Fig. 7 – Image labeling process in
the training dataset
The model used by the authors
for implementation is a pre-trained YOLOv7 model on MS COCO data [29]. The MS
COCO data, in turn, represents images for 80 classes of objects ranging from
cars to toothbrushes. Using a pre-trained model reduces the time to train the
model on our data, since the convolutional layers that create the feature map
are already trained at a reasonably good level. The model trained on MS COCO
data is in the public domain [30]. The Python programming language and its
standard libraries for data analysis and machine learning: pandas,
scikit-learn, Tensorflow and OpenCV are used for training, preprocessing and
obtaining predictions.
YOLOv7 consists of 77 layers,
which are a sequential combination of convolutional layers looking for feature
maps, as well as concatenation and MaxPool layers. The model was trained on 400
epochs. It is worth noting that the training process of the YOLOv7 model takes
quite a long time of several hours.
To evaluate the quality of the
model, 2 metrics were used: Mean Average Precision (mAP) [31] and Intersection
over Union (IoU) [32].
The error value is determined
by how far the predicted bounding box is from the true bounding box. If the
predicted bounding box is far away, the loss estimate is high. The training
graph of the model is shown in Figure 8.
Fig. 8 – YOLOv7 training graphs on training
data
After training the first neural
network from the system, a mAP quality metric of 79% on training data and 70%
on test data was achieved. The charts with average precision values by class
(average precision) are shown in Figures 9 and 10.
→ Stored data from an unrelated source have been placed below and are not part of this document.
-- ==== Sys2Proof/Machine/Operands.lean ====
section
/-! DEFINITION. Operand assembly: optional bits on pin pairs (R48), the bits of a word (R50, R117), and
the command a line or key stands for (R58, R59). -/

namespace Sys2Proof.Machine

/-- The optional bit that a pair (valid, bit) stands for; the bit is ignored when valid is 0 (R48). -/
def optionalBit (v b : Bit) : Option Bit := if v then some b else none

/-- The valid half of an optional bit's pair (R48). -/
def validOf (o : Option Bit) : Bit := o.isSome
/-- The bit half of an optional bit's pair, 0 when there is no bit (R48, R72). -/
def bitOf (o : Option Bit) : Bit := o.getD false

/-- The 8 bits of a character code, most significant first (R50, R117). -/
def charToBits (c : Nat) : List Bit :=
  [c.testBit 7, c.testBit 6, c.testBit 5, c.testBit 4, c.testBit 3, c.testBit 2, c.testBit 1,
    c.testBit 0]

/-- The bits of a word: its characters in order, each most significant bit first (R34, R117). -/
def wordToBits (text : List Nat) : List Bit := text.flatMap charToBits

/-- The command processor takes a text that is not empty and holds no code above 255; any other is an
input-format error, rejected whole (R118 (a), (b), R151). -/
def textAccepted (text : List Nat) : Bool :=
  !text.isEmpty && text.all (fun c => decide (c ≤ maxCode))

/-! The input collaborator's lines and keys. -/

/-- The command of an operation without text, as a packet. -/
def bareCommand (h : Header) : Packet := ⟨h, []⟩

/-- The expansion of the line or key of override `b` (R59): CLROVR when the collaborator's copy of the
override is `Some(b)`, else SETOVR `b`. -/
def toggleOverride (copy : Option Bit) (b : Bit) : Packet :=
  if copy = some b then bareCommand (packHeader 0b001#3 false)
  else bareCommand (packHeader 0b000#3 b)

/-- The lines `0`, `1`, `ber` and `quit` as character codes. PRESUMED: the codes are ASCII
(assumption log entry 3). -/
def lineZero : List Nat := [48]
/-- The line `1`. -/
def lineOne : List Nat := [49]
/-- The line `ber`. -/
def lineBer : List Nat := [98, 101, 114]
/-- The line `quit`. -/
def lineQuit : List Nat := [113, 117, 105, 116]

/-- The command a line posts, by comparison of the whole line, reserved words first; the empty line
posts nothing (R58). -/
def lineCommand (copy : Option Bit) (line : List Nat) : Option Packet :=
  if line = lineZero then some (toggleOverride copy false)
  else if line = lineOne then some (toggleOverride copy true)
  else if line = lineBer then some (bareCommand (packHeader 0b100#3 false))
  else if line = lineQuit then some (bareCommand (packHeader 0b101#3 false))
  else if line = [] then none
  else some ⟨packHeader 0b011#3 false, line⟩

/-- The command an action of the input collaborator posts, if any. -/
def actionCommand (copy : Option Bit) : Action → Option Packet
  | .command p => some p
  | .line text => lineCommand copy text
  | .ampKey => some (bareCommand (packHeader 0b010#3 false))
  | .ovrKey b => some (toggleOverride copy b)

end Sys2Proof.Machine
end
Fig. 9 – Average Precision by class on
training data
Fig. 10 – Average Precision by class
on test data
As a result of demonstrating
the performance of the model, we can say that it has learned to generalize
knowledge about all classes well, and identifies areas of interest (necessary
recycling codes on product packages) quite accurately and with high confidence.
However, it can be observed that it is wrong in the classes of its prediction.
This may be due to the fact that the recycling class logos have many different
representations. In addition, they are all very similar to each other and
differ at best by a number inside a triangle or an inscription. Testing of the
model's predictions on the image is presented in Figures 11.a – 11.c.
Fig 11. An example of the
model’s performance on test images: a) test 1 b) test 2 c) test 3
Figures 11.a and 11.b show a
visualization of the bounding boxes for recyclable material codes on product
labels. The numbers above the bounding boxes are a visualization of the
probability that the selected object belongs to the class predicted by the
model. Figure 11.c clearly shows an example where the model has qualitatively
identified the bounding box of a recyclable material code, but is wrong about
the predicted class.
To reduce the share of such
false positive classification results, the authors of the paper suggest using
OCR models such as EAST in addition to the YOLOv7 model.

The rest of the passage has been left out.